Assignment -
Transcribe word for word the lines below from the line with "it (R55). -/" through the line with "if x.on then", ends included.

··· Input for this task ···

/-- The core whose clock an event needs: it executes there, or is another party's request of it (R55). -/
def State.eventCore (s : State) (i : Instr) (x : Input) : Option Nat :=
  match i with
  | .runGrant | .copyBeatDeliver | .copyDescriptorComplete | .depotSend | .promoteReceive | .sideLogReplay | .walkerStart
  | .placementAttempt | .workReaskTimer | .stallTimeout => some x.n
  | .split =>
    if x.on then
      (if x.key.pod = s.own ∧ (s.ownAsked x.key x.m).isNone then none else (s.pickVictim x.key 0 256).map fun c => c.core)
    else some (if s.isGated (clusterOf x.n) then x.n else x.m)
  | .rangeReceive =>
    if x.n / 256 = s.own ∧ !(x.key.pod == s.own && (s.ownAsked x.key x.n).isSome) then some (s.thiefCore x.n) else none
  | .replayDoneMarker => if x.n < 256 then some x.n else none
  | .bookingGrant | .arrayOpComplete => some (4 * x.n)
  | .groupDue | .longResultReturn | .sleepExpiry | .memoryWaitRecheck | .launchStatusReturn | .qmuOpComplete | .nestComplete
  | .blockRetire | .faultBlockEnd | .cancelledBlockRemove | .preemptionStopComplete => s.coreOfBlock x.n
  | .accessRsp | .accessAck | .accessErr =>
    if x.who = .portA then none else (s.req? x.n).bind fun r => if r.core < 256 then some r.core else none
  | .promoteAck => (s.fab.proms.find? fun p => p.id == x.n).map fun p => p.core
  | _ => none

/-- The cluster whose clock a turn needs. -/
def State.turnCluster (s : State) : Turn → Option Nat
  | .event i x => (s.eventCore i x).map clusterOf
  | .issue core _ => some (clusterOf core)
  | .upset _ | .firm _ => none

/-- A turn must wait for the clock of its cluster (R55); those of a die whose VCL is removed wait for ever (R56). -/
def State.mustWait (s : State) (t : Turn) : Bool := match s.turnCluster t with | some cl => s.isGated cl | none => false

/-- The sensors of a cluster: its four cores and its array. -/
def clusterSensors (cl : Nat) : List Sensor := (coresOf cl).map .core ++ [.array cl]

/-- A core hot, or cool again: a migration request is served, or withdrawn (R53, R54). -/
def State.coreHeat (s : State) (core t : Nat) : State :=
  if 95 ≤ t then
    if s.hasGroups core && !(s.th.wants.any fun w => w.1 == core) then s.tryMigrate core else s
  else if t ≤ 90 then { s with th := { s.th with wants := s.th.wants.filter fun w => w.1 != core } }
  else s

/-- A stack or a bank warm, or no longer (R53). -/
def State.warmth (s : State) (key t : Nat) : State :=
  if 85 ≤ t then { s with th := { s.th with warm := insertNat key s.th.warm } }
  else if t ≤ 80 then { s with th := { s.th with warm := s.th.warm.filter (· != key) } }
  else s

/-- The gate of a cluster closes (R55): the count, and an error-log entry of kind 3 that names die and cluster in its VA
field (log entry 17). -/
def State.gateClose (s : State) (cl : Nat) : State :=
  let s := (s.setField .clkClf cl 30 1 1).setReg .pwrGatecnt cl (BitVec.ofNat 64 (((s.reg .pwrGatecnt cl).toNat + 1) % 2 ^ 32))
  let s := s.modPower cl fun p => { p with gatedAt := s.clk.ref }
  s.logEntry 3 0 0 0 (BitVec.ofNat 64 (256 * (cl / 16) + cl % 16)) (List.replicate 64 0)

···
··· Input for this task ···

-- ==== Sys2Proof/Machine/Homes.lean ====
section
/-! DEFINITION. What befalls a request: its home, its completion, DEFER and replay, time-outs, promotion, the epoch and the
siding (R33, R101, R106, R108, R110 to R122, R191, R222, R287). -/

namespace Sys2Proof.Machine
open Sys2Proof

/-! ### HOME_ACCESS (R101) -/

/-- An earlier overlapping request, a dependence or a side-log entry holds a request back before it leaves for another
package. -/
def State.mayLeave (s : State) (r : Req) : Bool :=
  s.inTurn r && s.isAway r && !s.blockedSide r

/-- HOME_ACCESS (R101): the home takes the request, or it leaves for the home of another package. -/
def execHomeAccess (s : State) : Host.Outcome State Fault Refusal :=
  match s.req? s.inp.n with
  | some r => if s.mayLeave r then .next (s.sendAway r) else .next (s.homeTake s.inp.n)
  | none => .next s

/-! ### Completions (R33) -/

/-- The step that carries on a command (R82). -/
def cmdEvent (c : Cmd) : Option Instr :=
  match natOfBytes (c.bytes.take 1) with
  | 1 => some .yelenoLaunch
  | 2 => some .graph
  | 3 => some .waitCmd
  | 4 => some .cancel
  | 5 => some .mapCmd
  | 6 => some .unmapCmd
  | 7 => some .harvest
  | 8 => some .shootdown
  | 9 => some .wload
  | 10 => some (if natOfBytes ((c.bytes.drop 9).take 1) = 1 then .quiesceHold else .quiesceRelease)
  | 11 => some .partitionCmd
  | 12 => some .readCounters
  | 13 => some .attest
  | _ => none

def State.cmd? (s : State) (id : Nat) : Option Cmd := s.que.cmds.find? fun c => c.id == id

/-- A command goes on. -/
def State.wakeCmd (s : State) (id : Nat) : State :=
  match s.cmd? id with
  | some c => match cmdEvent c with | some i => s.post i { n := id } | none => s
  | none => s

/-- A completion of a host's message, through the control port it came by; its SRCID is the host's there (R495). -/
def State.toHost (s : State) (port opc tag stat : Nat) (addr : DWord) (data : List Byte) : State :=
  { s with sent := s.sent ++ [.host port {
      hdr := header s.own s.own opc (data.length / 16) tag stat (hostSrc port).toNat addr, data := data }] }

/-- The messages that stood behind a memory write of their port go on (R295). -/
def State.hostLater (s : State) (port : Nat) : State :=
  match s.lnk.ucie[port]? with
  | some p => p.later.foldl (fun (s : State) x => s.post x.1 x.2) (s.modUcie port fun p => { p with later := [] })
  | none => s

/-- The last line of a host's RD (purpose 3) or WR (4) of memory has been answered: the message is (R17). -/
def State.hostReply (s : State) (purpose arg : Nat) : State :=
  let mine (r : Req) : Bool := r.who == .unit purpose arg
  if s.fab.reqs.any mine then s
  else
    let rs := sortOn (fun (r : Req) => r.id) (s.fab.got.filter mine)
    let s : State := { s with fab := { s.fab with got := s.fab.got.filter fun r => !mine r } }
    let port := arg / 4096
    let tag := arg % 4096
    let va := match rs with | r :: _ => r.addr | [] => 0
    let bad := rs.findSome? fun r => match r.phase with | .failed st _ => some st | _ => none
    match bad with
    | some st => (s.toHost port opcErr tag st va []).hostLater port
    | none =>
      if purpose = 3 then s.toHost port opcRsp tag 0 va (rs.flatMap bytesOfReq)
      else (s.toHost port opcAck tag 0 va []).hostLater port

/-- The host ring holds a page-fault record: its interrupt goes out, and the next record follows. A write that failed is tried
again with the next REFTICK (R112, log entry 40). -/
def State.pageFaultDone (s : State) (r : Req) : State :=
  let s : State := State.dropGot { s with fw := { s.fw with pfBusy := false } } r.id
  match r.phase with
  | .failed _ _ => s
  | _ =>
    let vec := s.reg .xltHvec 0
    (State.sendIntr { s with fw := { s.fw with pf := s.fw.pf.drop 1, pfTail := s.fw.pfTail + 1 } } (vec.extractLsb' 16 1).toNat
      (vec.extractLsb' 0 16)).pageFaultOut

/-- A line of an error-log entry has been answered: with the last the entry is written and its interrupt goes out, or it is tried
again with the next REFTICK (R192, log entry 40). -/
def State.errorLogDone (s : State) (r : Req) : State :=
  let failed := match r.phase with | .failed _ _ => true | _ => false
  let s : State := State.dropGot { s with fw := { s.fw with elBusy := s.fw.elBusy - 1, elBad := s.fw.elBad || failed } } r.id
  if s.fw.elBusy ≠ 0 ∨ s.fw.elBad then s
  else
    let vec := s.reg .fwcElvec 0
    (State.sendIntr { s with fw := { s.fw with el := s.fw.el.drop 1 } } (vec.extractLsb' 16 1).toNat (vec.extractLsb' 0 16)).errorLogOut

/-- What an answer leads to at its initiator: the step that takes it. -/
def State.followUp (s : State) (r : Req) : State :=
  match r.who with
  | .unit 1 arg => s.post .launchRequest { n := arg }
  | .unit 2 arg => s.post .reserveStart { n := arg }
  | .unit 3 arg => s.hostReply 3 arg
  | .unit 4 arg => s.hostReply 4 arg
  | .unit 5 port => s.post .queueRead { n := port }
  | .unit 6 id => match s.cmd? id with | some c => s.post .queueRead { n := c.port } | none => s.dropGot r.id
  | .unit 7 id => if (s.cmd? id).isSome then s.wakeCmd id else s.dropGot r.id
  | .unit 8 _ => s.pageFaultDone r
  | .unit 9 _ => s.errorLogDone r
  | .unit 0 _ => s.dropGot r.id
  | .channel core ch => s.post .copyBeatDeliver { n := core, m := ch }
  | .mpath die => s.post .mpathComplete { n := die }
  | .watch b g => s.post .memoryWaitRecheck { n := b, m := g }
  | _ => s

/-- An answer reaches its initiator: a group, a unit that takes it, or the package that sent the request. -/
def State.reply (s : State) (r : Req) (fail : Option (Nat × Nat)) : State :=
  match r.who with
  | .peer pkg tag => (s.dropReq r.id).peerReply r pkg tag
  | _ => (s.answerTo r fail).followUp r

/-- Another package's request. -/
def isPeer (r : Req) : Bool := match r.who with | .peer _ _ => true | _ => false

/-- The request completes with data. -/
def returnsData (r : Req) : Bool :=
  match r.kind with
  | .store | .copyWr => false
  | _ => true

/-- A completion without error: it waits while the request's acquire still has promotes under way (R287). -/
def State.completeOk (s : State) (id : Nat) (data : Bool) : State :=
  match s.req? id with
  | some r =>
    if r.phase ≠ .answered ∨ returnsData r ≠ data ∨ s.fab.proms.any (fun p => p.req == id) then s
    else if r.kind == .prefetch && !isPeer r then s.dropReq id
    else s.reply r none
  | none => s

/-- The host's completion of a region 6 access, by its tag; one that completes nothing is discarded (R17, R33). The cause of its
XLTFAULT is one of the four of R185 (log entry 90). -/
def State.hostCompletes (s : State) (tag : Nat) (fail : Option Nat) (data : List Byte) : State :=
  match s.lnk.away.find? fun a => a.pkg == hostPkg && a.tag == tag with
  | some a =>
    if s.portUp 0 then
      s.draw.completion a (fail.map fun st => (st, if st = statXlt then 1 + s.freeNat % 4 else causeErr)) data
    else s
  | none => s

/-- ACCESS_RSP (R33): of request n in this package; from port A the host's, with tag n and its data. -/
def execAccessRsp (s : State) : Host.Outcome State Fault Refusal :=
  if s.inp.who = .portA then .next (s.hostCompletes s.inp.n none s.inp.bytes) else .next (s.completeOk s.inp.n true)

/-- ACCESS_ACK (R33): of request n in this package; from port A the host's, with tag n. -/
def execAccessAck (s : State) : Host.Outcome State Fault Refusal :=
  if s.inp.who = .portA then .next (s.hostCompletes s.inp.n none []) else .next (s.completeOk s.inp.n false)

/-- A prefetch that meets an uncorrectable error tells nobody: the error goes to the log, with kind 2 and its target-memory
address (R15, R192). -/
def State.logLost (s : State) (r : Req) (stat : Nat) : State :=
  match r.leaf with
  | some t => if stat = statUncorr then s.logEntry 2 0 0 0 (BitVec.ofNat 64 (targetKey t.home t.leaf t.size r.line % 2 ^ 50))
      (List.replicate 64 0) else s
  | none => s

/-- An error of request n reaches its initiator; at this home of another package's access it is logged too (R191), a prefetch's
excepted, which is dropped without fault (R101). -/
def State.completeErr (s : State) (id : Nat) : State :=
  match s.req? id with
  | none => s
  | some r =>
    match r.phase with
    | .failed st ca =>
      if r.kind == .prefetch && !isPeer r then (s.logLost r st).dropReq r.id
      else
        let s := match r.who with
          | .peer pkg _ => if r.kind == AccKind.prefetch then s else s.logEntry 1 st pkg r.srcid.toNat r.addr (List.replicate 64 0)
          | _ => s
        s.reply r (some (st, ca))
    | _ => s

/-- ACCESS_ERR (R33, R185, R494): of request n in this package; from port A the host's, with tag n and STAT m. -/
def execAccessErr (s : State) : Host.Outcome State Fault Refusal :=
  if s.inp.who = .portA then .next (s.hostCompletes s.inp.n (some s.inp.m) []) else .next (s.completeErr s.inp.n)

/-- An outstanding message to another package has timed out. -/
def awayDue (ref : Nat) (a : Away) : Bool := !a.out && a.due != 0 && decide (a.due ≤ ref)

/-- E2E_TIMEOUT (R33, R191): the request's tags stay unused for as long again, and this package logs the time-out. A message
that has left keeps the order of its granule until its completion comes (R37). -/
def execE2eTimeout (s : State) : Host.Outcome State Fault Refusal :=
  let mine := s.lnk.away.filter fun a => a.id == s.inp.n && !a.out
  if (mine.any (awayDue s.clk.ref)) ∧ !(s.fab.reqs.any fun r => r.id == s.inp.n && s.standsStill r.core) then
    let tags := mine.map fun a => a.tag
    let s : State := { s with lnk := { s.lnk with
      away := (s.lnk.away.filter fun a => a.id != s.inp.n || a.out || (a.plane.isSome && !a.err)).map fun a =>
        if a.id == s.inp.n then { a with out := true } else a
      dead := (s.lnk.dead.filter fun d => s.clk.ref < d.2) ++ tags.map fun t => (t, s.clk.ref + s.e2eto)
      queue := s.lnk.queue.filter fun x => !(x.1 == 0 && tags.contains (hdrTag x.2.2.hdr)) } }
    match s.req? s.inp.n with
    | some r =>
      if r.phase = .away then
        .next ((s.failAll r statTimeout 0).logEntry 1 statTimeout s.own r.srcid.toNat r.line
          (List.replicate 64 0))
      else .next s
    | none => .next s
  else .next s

···
··· Input for this task ···

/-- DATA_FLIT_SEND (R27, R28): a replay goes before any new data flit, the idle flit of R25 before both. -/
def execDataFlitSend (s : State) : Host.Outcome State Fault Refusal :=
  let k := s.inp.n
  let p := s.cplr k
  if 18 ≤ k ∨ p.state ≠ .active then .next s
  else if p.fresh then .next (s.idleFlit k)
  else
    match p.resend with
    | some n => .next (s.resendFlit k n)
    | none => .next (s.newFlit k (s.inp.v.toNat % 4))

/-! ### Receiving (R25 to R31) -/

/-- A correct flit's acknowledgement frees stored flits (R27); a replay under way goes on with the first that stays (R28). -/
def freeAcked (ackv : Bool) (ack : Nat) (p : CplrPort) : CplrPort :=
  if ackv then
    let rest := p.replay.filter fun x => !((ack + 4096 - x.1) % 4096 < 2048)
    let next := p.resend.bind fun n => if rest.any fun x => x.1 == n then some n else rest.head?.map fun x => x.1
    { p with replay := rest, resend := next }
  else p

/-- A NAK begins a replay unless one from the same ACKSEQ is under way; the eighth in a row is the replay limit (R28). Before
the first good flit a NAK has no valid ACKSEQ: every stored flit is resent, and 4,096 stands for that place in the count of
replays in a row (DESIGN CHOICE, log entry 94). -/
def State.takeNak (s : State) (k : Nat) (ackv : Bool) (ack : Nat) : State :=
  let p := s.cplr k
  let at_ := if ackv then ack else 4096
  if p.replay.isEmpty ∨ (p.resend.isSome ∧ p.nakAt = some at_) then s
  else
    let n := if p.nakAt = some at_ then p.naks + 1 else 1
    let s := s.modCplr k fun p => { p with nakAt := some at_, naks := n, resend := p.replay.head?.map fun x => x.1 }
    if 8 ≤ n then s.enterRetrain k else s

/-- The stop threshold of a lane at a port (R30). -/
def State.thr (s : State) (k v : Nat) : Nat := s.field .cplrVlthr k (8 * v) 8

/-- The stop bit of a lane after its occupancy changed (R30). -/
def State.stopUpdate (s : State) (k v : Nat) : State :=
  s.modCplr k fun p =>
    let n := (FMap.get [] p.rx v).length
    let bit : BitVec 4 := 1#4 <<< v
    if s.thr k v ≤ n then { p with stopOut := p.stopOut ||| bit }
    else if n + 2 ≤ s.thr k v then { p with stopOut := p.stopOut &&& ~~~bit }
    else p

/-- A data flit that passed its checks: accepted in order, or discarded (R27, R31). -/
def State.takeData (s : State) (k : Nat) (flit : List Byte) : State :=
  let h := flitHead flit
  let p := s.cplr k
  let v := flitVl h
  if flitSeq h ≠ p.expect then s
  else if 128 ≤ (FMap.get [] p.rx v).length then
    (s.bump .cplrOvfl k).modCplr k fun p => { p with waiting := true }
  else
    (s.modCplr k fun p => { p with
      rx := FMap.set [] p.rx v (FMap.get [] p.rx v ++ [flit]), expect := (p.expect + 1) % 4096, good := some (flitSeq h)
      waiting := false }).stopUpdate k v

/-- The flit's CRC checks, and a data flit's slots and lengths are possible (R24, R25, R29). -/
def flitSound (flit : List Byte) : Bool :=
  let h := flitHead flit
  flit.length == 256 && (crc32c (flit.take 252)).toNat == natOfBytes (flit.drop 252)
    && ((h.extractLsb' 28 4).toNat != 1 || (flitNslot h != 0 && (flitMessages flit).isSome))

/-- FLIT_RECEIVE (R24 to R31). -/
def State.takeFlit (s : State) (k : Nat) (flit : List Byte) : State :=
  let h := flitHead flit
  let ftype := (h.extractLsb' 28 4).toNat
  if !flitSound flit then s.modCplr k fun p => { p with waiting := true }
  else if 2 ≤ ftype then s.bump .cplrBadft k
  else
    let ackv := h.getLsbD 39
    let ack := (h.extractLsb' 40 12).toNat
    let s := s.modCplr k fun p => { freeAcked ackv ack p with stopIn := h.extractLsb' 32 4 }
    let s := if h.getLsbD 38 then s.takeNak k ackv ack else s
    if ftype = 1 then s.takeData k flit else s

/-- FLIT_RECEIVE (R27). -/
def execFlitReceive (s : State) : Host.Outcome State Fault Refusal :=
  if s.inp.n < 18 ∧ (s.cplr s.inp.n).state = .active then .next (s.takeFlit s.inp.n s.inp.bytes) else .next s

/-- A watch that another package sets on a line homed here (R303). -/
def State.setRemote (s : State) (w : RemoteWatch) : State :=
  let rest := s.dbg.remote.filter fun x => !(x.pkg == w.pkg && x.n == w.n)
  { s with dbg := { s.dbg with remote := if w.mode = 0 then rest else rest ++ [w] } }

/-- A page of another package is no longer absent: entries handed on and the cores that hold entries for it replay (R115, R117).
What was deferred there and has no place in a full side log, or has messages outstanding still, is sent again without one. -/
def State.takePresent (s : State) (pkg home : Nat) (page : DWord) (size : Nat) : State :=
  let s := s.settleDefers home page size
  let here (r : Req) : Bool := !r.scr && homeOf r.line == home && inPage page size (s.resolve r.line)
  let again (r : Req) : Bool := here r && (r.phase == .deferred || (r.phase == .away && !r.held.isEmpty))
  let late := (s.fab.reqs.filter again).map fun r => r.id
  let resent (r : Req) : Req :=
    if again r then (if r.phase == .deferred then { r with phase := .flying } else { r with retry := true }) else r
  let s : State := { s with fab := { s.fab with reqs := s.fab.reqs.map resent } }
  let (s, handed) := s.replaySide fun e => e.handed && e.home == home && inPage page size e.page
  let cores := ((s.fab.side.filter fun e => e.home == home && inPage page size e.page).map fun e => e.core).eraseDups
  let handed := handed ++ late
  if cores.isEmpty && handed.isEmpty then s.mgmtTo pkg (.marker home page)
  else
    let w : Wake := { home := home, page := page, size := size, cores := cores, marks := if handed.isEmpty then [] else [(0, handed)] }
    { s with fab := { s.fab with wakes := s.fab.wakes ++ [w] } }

···

Solution for this task -
/-- The core whose clock an event needs: it executes there, or is another party's request of it (R55). -/
def State.eventCore (s : State) (i : Instr) (x : Input) : Option Nat :=
  match i with
  | .runGrant | .copyBeatDeliver | .copyDescriptorComplete | .depotSend | .promoteReceive | .sideLogReplay | .walkerStart
  | .placementAttempt | .workReaskTimer | .stallTimeout => some x.n
  | .split =>
    if x.on then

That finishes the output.